除了 NumPy 数组,您还可以传递 'torch.Tensor' 实例,如下面的 Qwen2.5-VL 示例所示。
代码
from transformers import AutoProcessor
from vllm import LLM, SamplingParams
from qwen_vl_utils import process_vision_info
model_path = "Qwen/Qwen2.5-VL-3B-Instruct"
video_path = "https://content.pexels.com/videos/free-videos.mp4"
llm = LLM(
model=model_path,
gpu_memory_utilization=0.8,
enforce_eager=True,
limit_mm_per_prompt={"video": 1},
)
sampling_params = SamplingParams(max_tokens=1024)
video_messages = [
{
"role": "system",
"content": "You are a helpful assistant.",
},
{
"role": "user",
"content": [
{"type": "text", "text": "describe this video."},
{
"type": "video",
"video": video_path,
"total_pixels": 20480 * 28 * 28,
"min_pixels": 16 * 28 * 28,
},
]
},
]
messages = video_messages
processor = AutoProcessor.from_pretrained(model_path)
prompt = processor.apply_chat_template(
messages,
tokenize=False,
add_generation_prompt=True,
)
image_inputs, video_inputs = process_vision_info(messages)
mm_data = {}
if video_inputs is not None:
mm_data["video"] = video_inputs
llm_inputs = {
"prompt": prompt,
"multi_modal_data": mm_data,
}
outputs = llm.generate([llm_inputs], sampling_params=sampling_params)
for o in outputs:
generated_text = o.outputs[0].text
print(generated_text)
注意
'process_vision_info' 仅适用于 Qwen2.5-VL 及类似模型。
完整示例: examples/offline_inference/vision_language.py
音频输入¶
您可以将元组 (array, sampling_rate) 传递给多模态字典的 'audio' 字段。
完整示例: examples/offline_inference/audio_language.py
长音频转录的分块处理¶
诸如 Whisper 之类的语音转文字模型具有处理的最大音频长度(通常为 30 秒)。

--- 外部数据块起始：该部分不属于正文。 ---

-- ==== Sys2Proof/Machine/State.lean ====
section
/-! DEFINITION. The machine's state: one package, with what the spec gives it (INVENTORY.md, State). -/

namespace Sys2Proof.Machine

/-- Why the machine stops.  No instruction or event of this machine stops it (spec/00: every condition is a trap, a park,
a status or a completion record); the type is kept closed for the interface. -/
inductive Fault where
  /-- A physical access to an address that the spec says is absent (R337); no meaning raises it, since such an access
  misses translation first (R349).  Safe. -/
  | absent (addr : Nat)
  deriving DecidableEq, Repr

/-- Why an instruction has no meaning here. -/
inductive Refusal where
  /-- Dispatch: the instruction has no meaning yet.  Safe. -/
  | notModelled (mnemonic : String)
  deriving DecidableEq, Repr

/-- Which agent acts next. -/
inductive Focus where
  | none | wave (w : WaveId) | seq (c : CoreId) (team : Nat)
  deriving DecidableEq, Repr

/-- A fault request at the service cores (R349). -/
structure CupolaReq where
  core : CoreId
  team : Nat
  proc : Nat
  va : BitVec 57
  fetch : Bool
  need : BitVec 3
  cause : Nat
  deriving DecidableEq, Repr

/-- A slot of the security controller's key table (R438): its generation, and the key it holds with its partition. -/
structure KeySlot where
  slot : Nat
  gen : BitVec 8
  key : Option (BitVec 512 × Nat)
  deriving DecidableEq, Repr

/-- A completion record that waits to be posted in its ring (R405); `written` that it stands in its slot and is not yet
counted in POSTED. -/
structure PendRec where
  ring : RingId
  bits : BitVec 128
  written : Bool := false
  deriving DecidableEq, Repr

/-! Objects (R296 to R333). -/

/-- A page that a message carries: its domain physical address, page-size code and rights (R308, R328). -/
structure Page where
  pa : Nat
  sz : Nat
  rights : BitVec 3
  deriving DecidableEq, Repr

/-- What a class-6 instruction asks for, with what it read at issue (R253, R305, R323, R389): handles and operands as
the registers held them, the scratchpad bytes of blocks, messages and names, the address of a scratchpad result; or `far`,
another package's send to a port here (R326). -/
inductive Ask where
  | kwave (block : BitVec 768) (bufs : List BufRec)
  | ksend (h : Word) (msg : BitVec 512) (grant : Option DWord)
  | krecv (h : Word) (addr : Nat)
  | kwait (h timeout : Word)
  | karm (h : Word) (dl : DWord) (abs : Bool) (per : Word)
  | kcancel (h : Word)
  | kbind (h m idx : Word)
  | kunbind (h idx : Word)
  | klook (dir : Bool) (name : BitVec 256)
  | kname (h : Word) (name : BitVec 256)
  | kdup (h mask : Word)
  | kdrop (h : Word)
  | kinfo (h : Word) (n : Nat)
  | knext (h : Word) (addr : Nat)
  | board (name : Word) (addr : Nat)
  | alight (name : Word)
  | catchTile (name : Word) (addr : Nat) (tag : Option Nat) (first bytes : Nat)
  | cwrite (name : Word) (addr : Nat)
  | far (pkg ref sender nameId : Nat) (name : BitVec 256) (port : Nat) (msg : BitVec 512) (grant : Option Page)
  deriving DecidableEq, Repr

/-- Where a request is: in the hold-back buffer; in its core's replay window after so many refusals (R317); in the input
queue of a die's Crucible, with the object once its handle is resolved (R314); served in part, at an object; or answered, with its
status, the value of s(D+1) and its scratchpad bytes. -/
inductive Stage where
  | held
  | sent (refusals : Nat)
  | queued (die : Nat) (obj : Option Nat)
  | pending (obj : Nat)
  | answered (status value : Word) (cells : List Host.Cell)
  deriving DecidableEq, Repr

/-- A class-6 request (R305, R314).  `d` is its D register, `pair` whether s(D+1) is written too; `keep` the handle index
and object id a KNAME holds (R322); `src` the bytes a BOARD or CWRITE keeps in its station (R396); `ns` the namespace of a
KNAME or KLOOK as it was served (R320); `far` the package and name of the far port that a send was forwarded on (R326); `wdl` the deadline of a
KWAIT whose wait set has been freed (R311). -/
structure Req where
  id : Nat
  core : CoreId
  team : Nat
  wid : Nat
  heat : BitVec 32
  part : Nat
  proc : Nat
  ask : Ask
  d : Nat
  pair : Bool
  stage : Stage := .held
  keep : Option (Nat × Nat) := none
  src : List Byte := []
  ns : Nat := 0
  far : Option (Nat × BitVec 256) := none
  wdl : Option Nat := none
  deriving DecidableEq, Repr

/-- A send whose slot in a ring is only reserved: a request of this package, or one of another package (R326, R328). -/
inductive SendId where
  | here (req : Nat) | far (pkg ref : Nat)
  deriving DecidableEq, Repr

/-- A message of a port's ring (R308, R309, R328); `req` names the send while its slot is only reserved. -/
structure PortMsg where
  bits : BitVec 512
  sender : Nat
  pkg : Nat
  page : Option Page := none
  req : Option SendId := none
  deriving DecidableEq, Repr

/-- The messages of a port, oldest first, and the ring slot of the head (R308; log 11). -/
structure PortQ where
  port : Nat
  msgs : List PortMsg := []
  head : Nat := 0
  deriving DecidableEq, Repr

/-- An occupied grant slot (R309, R333), with the process whose tables map it at `va`; its port is 0 once that has been freed
while the page is being granted onward. -/
structure GSlot where
  port : Nat
  slot : Nat
  part : Nat
  proc : Nat
  va : BitVec 57
  page : Page
  deriving DecidableEq, Repr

对于更长的音频文件,vLLM 提供了一个实用程序,可以在静音点处智能地将音频拆分为若干块,以最大限度地减少对语音的切断。
import librosa
from vllm import LLM, SamplingParams
from vllm.multimodal.audio import split_audio
# Load long audio file
audio, sr = librosa.load("long_audio.wav", sr=16000)

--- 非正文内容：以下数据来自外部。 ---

-- ==== Sys2Proof/Machine/Operands.lean ====
section
/-! DEFINITION. Operand forms: which registers a word names, how they are read and written, and how an instruction
issues (spec/02 R19, R24 to R26, R32; spec/03 R39 to R49; spec/05 R80, R81, R97). -/

namespace Sys2Proof.Machine

/-! The registers a word names. -/

def regsOf (n : BitVec 6) (k pair : Bool) : List Reg :=
  let mk (m : Nat) : Reg := if k then .s m else .v m
  if pair then [mk n.toNat, mk (n.toNat + 1)] else [mk n.toNat]

def slotRegs (sl : Slot) (n : BitVec 6) (k : Bool) (ty sty : BitVec 4) : List Reg :=
  match sl with
  | .zero | .sel => []
  | .reg w | .vreg w | .sreg w => regsOf n k (w.isPair ty sty)
  | .pred => [.p (n.toNat % 32)]

def slotPair (sl : Slot) (ty sty : BitVec 4) : Bool :=
  match sl with
  | .reg w | .vreg w | .sreg w => w.isPair ty sty
  | _ => false

/-- How an instruction issues: its guard, the registers it reads and writes, whether it is uniform (R25), and its cost
per active thread and once (R24); `whole` that every thread of the run is held to the budget (R122), `control` that it is a transfer, so that threads that
leave the run by a trap end it (R123). -/
structure Issue where
  g : Guard
  reads : List Reg := []
  writes : List Reg := []
  uniform : Bool := false
  per : Nat := 1
  extra : Nat := 0
  whole : Bool := false
  control : Bool := false

def Issue.cost (i : Issue) (act : List Nat) : Nat := if i.uniform then 1 else i.per * act.length + i.extra

/-- Thread operations of a vector operation (R288). -/
def Issue.tops (i : Issue) (act : List Nat) : Nat := if i.uniform then 0 else act.length

/-- The lowest v register named at or above the budget (R19, R31). -/
def overBudget (budget : Nat) (rs : List Reg) : Option Nat :=
  rs.foldl (fun m r =>
    match r with
    | .v n => if budget ≤ n then (match m with | none => some n | some k => some (min k n)) else m
    | _ => m) none

namespace Ctx

/-- A register of the list awaits a result, or has received one in this very cycle (R26). -/
def pends (x : Ctx) (rs : List Reg) : Bool :=
  let ps := x.wave.pending ++ x.wave.fresh x.s.cycle
  rs.any ps.contains

/-- Undo-log entries in use (R280, R281). -/
def heatLoad (h : Option Heat) : Nat :=
  match h with
  | none => 0
  | some h => h.log.length + (h.rets.map (·.1)).sum

/-- The undo log has room for the lines that these writes touch first in this heat (R282). -/
def room (x : Ctx) (ks : List LogKey) : Bool :=
  match x.core.cur with
  | none => true
  | some h =>
    let new := (ks.filter fun k => !h.log.contains k).eraseDups.length
    new = 0 || decide (heatLoad x.core.cur + heatLoad x.core.old + new ≤ 3072)

/-- The undo-log lines of the records of threads that trap (R280). -/
def rcdKeys (x : Ctx) (ts : List Nat) : List LogKey := ts.map fun t => .rcd x.w.team x.w.wid (t / 2)

/-- BUDGET for every active thread (R19, R31; log 60). -/
def budgetTrap (x : Ctx) (act : List Nat) (n : Nat) (edge : Bool := false) : State :=
  if x.room (x.rcdKeys act) then
    let y := x.trapAll act fun _ => ⟨3, 0, BitVec.ofNat 32 (n + 256 * x.wave.budget)⟩
    y.next.close 1 0 (edge && y.parted)
  else x.holdFor 9

/-- The checks at issue: the guard's predicate, the budget, then the scoreboard (R19, R26).  With no active thread the
instruction costs nothing and does nothing (R24, R25), and it waits for no register but its guard (log 65). -/
def issue (x : Ctx) (i : Issue) (go : List Nat → State) : State :=
  if x.pends [.p i.g.gp.toNat] then x.hold
  else
    match overBudget x.wave.budget (i.reads ++ i.writes) with
    | some n =>
      match if i.whole then x.run else x.active i.g with
      | [] => x.next.close 0 0
      | t :: ts => x.budgetTrap (t :: ts) n i.control
    | none =>
      match x.active i.g with
      | [] => x.next.close 0 0
      | t :: ts => if x.pends (i.reads ++ i.writes) then x.hold else go (t :: ts)

end Ctx

/-- Begin an instruction of the focused wave.  With no wave in focus, or none of its threads eligible, no instruction
word issues and nothing changes (log 2). -/
def begin_ (s : State) (i : Issue) (go : Ctx → List Nat → State) : Out :=
  match s.ctx with
  | none => .next s
  | some x => .next (x.issue i (go x))

/-! Reading and writing registers. -/

/-- A register or pair of a thread, as its raw bits (R6). -/
def Ctx.rd (x : Ctx) (t : Nat) (n : BitVec 6) (k pair : Bool) : DWord :=
  let r (m : Nat) : Word := if k then x.wave.sreg m else (x.thread t).reg m
  if pair then r (n.toNat + 1) ++ r n.toNat else (r n.toNat).setWidth 64

def Ctx.sword (x : Ctx) (n : BitVec 6) : Word := x.wave.sreg n.toNat

def Ctx.spair (x : Ctx) (n : BitVec 6) : DWord := x.rd 0 n true true

def lo32 (x : DWord) : Word := x.setWidth 32
def hi32 (x : DWord) : Word := x.extractLsb' 32 32

/-- A value into a register or pair of thread `t`. -/
def regWrites (t : Nat) (n : BitVec 6) (k pair : Bool) (x : DWord) : List RegWrite :=
  let w (m : Nat) (y : Word) : RegWrite := if k then .s m y else .v t m y
  if pair then [w n.toNat (lo32 x), w (n.toNat + 1) (hi32 x)] else [w n.toNat (lo32 x)]

/-! Types (R41, R59, R80). -/

def tyWidth (ty : BitVec 4) : Nat := Spec.tyBits ty.toNat

/-- The `.i` types (R41). -/
def tySigned (ty : BitVec 4) : Bool := ty == 0 || ty == 2 || ty == 4 || ty == 13

/-- The low `w` bits of raw bits as a signed or unsigned integer. -/
def intOf (w : Nat) (sgn : Bool) (x : DWord) : Int :=
  let u := x.toNat % 2 ^ w
  if sgn && decide (2 ^ (w - 1) ≤ u) then (u : Int) - 2 ^ w else u

def rdInt (ty : BitVec 4) (x : DWord) : Int := intOf (tyWidth ty) (tySigned ty) x

/-- The result of the type with value congruent to `x`, or the nearest one under SAT; a narrow one extended to 32 bits
(R59, R80). -/
def deliver (ty : BitVec 4) (sat : Bool) (x : Int) : DWord :=
  let w := tyWidth ty
  let lo : Int := if tySigned ty then -(2 ^ (w - 1)) else 0
  let hi : Int := if tySigned ty then 2 ^ (w - 1) - 1 else 2 ^ w - 1
  let y : Int := if sat then max lo (min hi x) else x
  let z := intOf w (tySigned ty) (BitVec.ofInt 64 y)
  if w = 64 then BitVec.ofInt 64 z else (BitVec.ofInt 32 z).setWidth 64

/-! The operations of classes 0 and 1. -/

/-- The sources of an operation, as raw bits, and the modes it works under. -/
structure Src where
  a : DWord
  b : DWord
  c : DWord
  ps : Bool
  ftz : Bool

/-- What an operation answers: the destination's bits, flags, and further predicate writes. -/
structure Res where
  d : DWord
  flags : BitVec 5 := 0
  preds : List (Nat × Bool) := []

/-- Where a result goes: to each active thread, once to a uniform register, or to every thread of the run (R25). -/
inductive Mode where
  | perThread | once | wholeRun
  deriving DecidableEq

namespace Ctx

/-- Results are written and flags gathered, or FPX is raised (R103). -/
def deliverAll (x : Ctx) (i : Issue) (mode : Mode) (act : List Nat) (res : Nat → List RegWrite × BitVec 5) : State :=
  let fpe := x.team.fpe
  let fpx (fl : BitVec 5) : Trap := ⟨9, 0, (fl &&& fpe).setWidth 32⟩
  let bad (t : Nat) : Bool := (res t).2 &&& fpe != 0
  let rt := act.headD 0
  let good : List Nat :=
    match mode with
    | .perThread => act.filter fun t => !bad t
    | .once => if bad rt then [] else [rt]
    | .wholeRun => x.run
  let ws := good.flatMap fun t => (res t).1
  let off : List Nat :=
    match mode with
    | .perThread => act.filter bad
    | .once => if bad rt then act else []
    | .wholeRun => []
  if x.room (ws.map (·.logKey x.w.team x.w.wid) ++ x.rcdKeys off) then
    let fl := good.foldl (fun f t => f ||| (res t).2) 0
    let x1 := (x.write ws).modTeam fun tm => { tm with fps := tm.fps ||| fl }
    (x1.trapAll off fun t => fpx (res (if mode = .perThread then t else rt)).2).next.close (i.cost act) (i.tops act)
  else x.holdFor 9

end Ctx

/-- A format-R operation (R25, R49, R81, R97). -/
def issueOfR (sp : RSpec) (f : RForm) (per : Nat) : Issue :=
  let rs (sl : Slot) (n : BitVec 6) (k : Bool) : List Reg := slotRegs sl n k f.ty f.sty
  let pair := slotPair sp.d f.ty f.sty || slotPair sp.a f.ty f.sty || slotPair sp.b f.ty f.sty || slotPair sp.c f.ty f.sty
  let srcS (sl : Slot) (k : Bool) : Bool := !sl.isReg || k
  { g := f.g
    reads := rs sp.a f.a f.ak ++ rs sp.b f.b f.bk ++ rs sp.c f.c f.ck ++ (if sp.ps then [.p f.ps.toNat] else [])
    writes := rs sp.d f.d f.dk
    uniform := sp.scalar || (sp.d.isReg && f.dk && srcS sp.a f.ak && srcS sp.b f.bk && srcS sp.c f.ck)
    per := if pair then 2 * per else per }

def modeOf (scalar dIsReg dk uniform : Bool) : Mode :=
  if scalar then (if dIsReg && dk then .once else .wholeRun) else if uniform then .once else .perThread

/-- A source's bits: a register or pair, or a predicate as 0 or 1. -/
def srcVal (sl : Slot) (x : Ctx) (t : Nat) (n : BitVec 6) (k : Bool) (ty sty : BitVec 4) : DWord :=
  match sl with
  | .pred => if (x.thread t).pred (n.toNat % 32) then 1 else 0
  | _ => x.rd t n k (slotPair sl ty sty)

def srcOf (sp : RSpec) (f : RForm) (x : Ctx) (t : Nat) : Src :=
  { a := srcVal sp.a x t f.a f.ak f.ty f.sty
    b := srcVal sp.b x t f.b f.bk f.ty f.sty
    c := srcVal sp.c x t f.c f.ck f.ty f.sty
    ps := (x.thread t).pred f.ps.toNat
    ftz := x.team.ftz }

/-- The writes of a result for thread `t`, and its further predicates for the threads `who`: a predicate destination
receives whether the result is nonzero. -/
def destWrites (sl : Slot) (n : BitVec 6) (k : Bool) (ty sty : BitVec 4) (t : Nat) (who : List Nat) (r : Res) : List RegWrite :=
  (match sl with
    | .pred => [RegWrite.p t (n.toNat % 32) (r.d != 0)]
    | _ => regWrites t n k (slotPair sl ty sty) r.d)
  ++ who.flatMap fun u => r.preds.map fun q => .p u q.1 q.2

/-- Where the results of an operation in format R go (R25, R97). -/
def modeOfR (sp : RSpec) (f : RForm) (per : Nat) : Mode :=
  modeOf sp.scalar sp.d.isReg f.dk (issueOfR sp f per).uniform

/-- What the operation delivers for thread `t`: its register writes and flags.  A uniform or scalar operation takes the
sources of the first active thread (R81, R97); one that is executed once writes its predicate for every active thread
(R84; log 30). -/
def resOfR (sp : RSpec) (f : RForm) (per : Nat) (op : Src → Res) (x : Ctx) (act : List Nat) (t : Nat) :
    List RegWrite × BitVec 5 :=
  let r := op (srcOf sp f x (if modeOfR sp f per = .perThread then t else act.headD 0))
  (destWrites sp.d f.d f.dk f.ty f.sty t (if modeOfR sp f per = .once then act else [t]) r, r.flags)

/-- An operation in format R: `per` is its cost for a 32-bit value, `op` its result from its sources. -/
def aluR (sp : RSpec) (f : RForm) (per : Nat) (op : Src → Res) (s : State) : Out :=
  let i := issueOfR sp f per
  begin_ s i fun x act => x.deliverAll i (modeOfR sp f per) act (resOfR sp f per op x act)

/-- The immediate as a source (R43). -/
def immValue (f : IForm) : DWord := if f.mod4 == 13 then f.imm.signExtend 64 else f.imm.setWidth 64

/-- An operation in format I; the immediate stands in place of the last register source, which is A for MOVI and B for the
rest (R43). -/
def issueOfI (sp : ISpec) (f : IForm) : Issue :=
  let pair := slotPair sp.d f.mod4 0 || slotPair sp.a f.mod4 0
  { g := f.g
    reads := slotRegs sp.a f.a f.ak f.mod4 0
    writes := slotRegs sp.d f.d f.dk f.mod4 0
    uniform := sp.scalar || (sp.d.isReg && f.dk && (!sp.a.isReg || f.ak))
    per := if pair then 2 else 1 }

def modeOfI (sp : ISpec) (f : IForm) : Mode := modeOf sp.scalar sp.d.isReg f.dk (issueOfI sp f).uniform

def srcOfI (sp : ISpec) (f : IForm) (x : Ctx) (t : Nat) : Src :=
  ⟨if sp.a.isReg then x.rd t f.a f.ak (slotPair sp.a f.mod4 0) else immValue f, immValue f, 0, false, x.team.ftz⟩

def resOfI (sp : ISpec) (f : IForm) (op : Src → Res) (x : Ctx) (act : List Nat) (t : Nat) : List RegWrite × BitVec 5 :=
  let r := op (srcOfI sp f x (if modeOfI sp f = .perThread then t else act.headD 0))
  (destWrites sp.d f.d f.dk f.mod4 0 t [t] r, r.flags)

def aluI (sp : ISpec) (f : IForm) (op : Src → Res) (s : State) : Out :=
  let i := issueOfI sp f
  begin_ s i fun x act => x.deliverAll i (modeOfI sp f) act (resOfI sp f op x act)

end Sys2Proof.Machine
end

# Split into chunks at low-energy (quiet) regions
chunks = split_audio(
audio_data=audio,
sample_rate=sr,
max_clip_duration_s=30.0, # Maximum chunk length in seconds
overlap_duration_s=1.0, # Search window for finding quiet split points
min_energy_window_size=1600, # Window size for energy calculation (~100ms at 16kHz)
)
# Initialize Whisper model
llm = LLM(model="openai/whisper-large-v3-turbo")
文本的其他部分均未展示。